Saved entries

"""

/-! ## Data faults -/

/-- Every data access whose address is not sign-extended faults to DFAULT with BAD_DVA, and, sign-extended but unaligned, to
UNALIGN; one that reaches an address its class may not use, or that nothing answers, to DFAULT with ACV1; the records of
R602, R607, R608, R610 and R613 (R236, R239, R241, R242, R421; with no data match enabled and no armed error). An I/O read or
an atomic that nothing answers sets CTL_ERR_RQ1_ACK as well (R167). Whether the /p forms are sign-checked is a platform
parameter, false by default as R391 says, where R236's last sentence says yes (log 15, DEDUCED). That DVA takes the aligned
block's physical address where an access that drops low address bits reaches one beyond memory is log 16 (DESIGN CHOICE,
unsafe). That the non-cacheable forms check their alignment is decision D19 (R422), that VLDD_NC and VSTD_NC record SIMD_MV =
0 even where their elements are aligned log 62 (DESIGN CHOICE, unsafe), and that a VSTx_UH of no byte makes its checks log 57
(DESIGN CHOICE, unsafe). WR of an atomic is left open (U11). That DVA of a PRI_LD or PRI_ST form is its address without the
low bits, where R421 and R608 say the effective address, is decision D14 (log 16, DEDUCED, unsafe for claims about those
bits). The lock bits are cleared by decision D24 (log 24), the other bits of EXC_SUM by D9 (log 19) and of DS_STAT by D27
(log 20). -/
def Obligations.AddressFaults : Prop :=
  ∀ (s : State) (i : Instr) (p : Pipe) (q : MemReq), s.dataReq i = some (p, q) → s.passes p → s.noDataMatch →
    let records : State → Word → Prop := fun t bits =>
      t.ebox = s.ebox ∧ t.ibox.iglInst = s.ibox.iglInst ∧ t.ibox.excSum = s.irRa.setWidth 64 <<< 8 ∧
        ∃ wr : Bool, (¬(q.reads = true ∧ q.writes = true) → wr = q.writes) ∧
          t.dbox.dsStat = bits ||| (s.irOp.setWidth 64 <<< 4) ||| (if wr then 1 else 0)
    (s.signChecked q = true → badSext q.va = true →
      ∃ t, exec i s = .next t ∧ s.faultsTo t 0xC80 ∧ t.dbox.dva = q.va ∧ records t 0x800) ∧
    (s.signChecked q = false ∨ badSext q.va = false → q.va.toNat % q.align ≠ 0 →
      ∃ t, exec i s = .next t ∧ s.faultsTo t 0xB00 ∧ t.dbox.dva = q.va ∧
        records t (if q.elemAlign ≠ 0 ∧ q.va.toNat % q.elemAlign = 0 then 0x8000 else 0)) ∧
    (∀ pa0, s.reaches q pa0 → s.armed = none →
      let pa := alignDown pa0 q.block
      let io := pa.getLsbD 47 = true
      let banned := (io ∧ (q.cls = .vector ∨ q.cls = .atomic ∨ q.cls = .nonCache)) ∨
        (q.cls = .lock ∧ (io ∨ pa.getLsbD 46 = true))
      let beyond := ¬io ∧ s.plat.memSize < loc pa + q.size ∧
        (q.reads = true ∨ (q.cls ≠ .nonCache ∧ pa.getLsbD 46 = false))
      let noReg := io ∧ q.reads = true ∧ s.iorAt pa = none
      (banned → ∃ t, exec i s = .next t ∧ s.faultsTo t 0xC80 ∧ t.dbox.dva = q.va ∧ records t 0x1000) ∧
      (¬banned → beyond → ¬(q.reads = true ∧ q.writes = true) →
        ∃ t, exec i s = .next t ∧ s.faultsTo t 0xC80 ∧ t.dbox.dva.extractLsb' 0 48 = pa ∧ records t 0x1000) ∧
      (¬banned → noReg ∨ (beyond ∧ q.reads = true ∧ q.writes = true) →
        ∃ t, exec i s = .next t ∧ t.pc = entryAddr s.ibox.priBase 0xC80 ∧ t.ibox.excPc = sext53 s.pc ∧
          t.dbox.dva.extractLsb' 0 48 = pa ∧ records t 0x1000 ∧
          t.sbox.scStat = (if s.sbox.scCtl.getLsbD 18 then s.sbox.scStat ||| 0x4000 else s.sbox.scStat) ∧
          t.gpr = s.gpr ∧ t.sr = s.sr ∧ t.vr = s.vr ∧ t.fpcr = s.fpcr ∧ t.mem = s.mem ∧
          t.lock = { s.lock with valid := false, flag := false }))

"""

**TASK**
Retype the entries above exactly, but only from the line containing "let pa := alignDown pa0 q.block" through the line containing "t.dbox.dva.extractLsb' 0 48 = pa ∧ records t 0x1000 ∧", both included.

**REPLY TO THE TASK**
      let pa := alignDown pa0 q.block
      let io := pa.getLsbD 47 = true
      let banned := (io ∧ (q.cls = .vector ∨ q.cls = .atomic ∨ q.cls = .nonCache)) ∨
        (q.cls = .lock ∧ (io ∨ pa.getLsbD 46 = true))
      let beyond := ¬io ∧ s.plat.memSize < loc pa + q.size ∧
        (q.reads = true ∨ (q.cls ≠ .nonCache ∧ pa.getLsbD 46 = false))
      let noReg := io ∧ q.reads = true ∧ s.iorAt pa = none
      (banned → ∃ t, exec i s = .next t ∧ s.faultsTo t 0xC80 ∧ t.dbox.dva = q.va ∧ records t 0x1000) ∧
      (¬banned → beyond → ¬(q.reads = true ∧ q.writes = true) →
        ∃ t, exec i s = .next t ∧ s.faultsTo t 0xC80 ∧ t.dbox.dva.extractLsb' 0 48 = pa ∧ records t 0x1000) ∧
      (¬banned → noReg ∨ (beyond ∧ q.reads = true ∧ q.writes = true) →
        ∃ t, exec i s = .next t ∧ t.pc = entryAddr s.ibox.priBase 0xC80 ∧ t.ibox.excPc = sext53 s.pc ∧
          t.dbox.dva.extractLsb' 0 48 = pa ∧ records t 0x1000 ∧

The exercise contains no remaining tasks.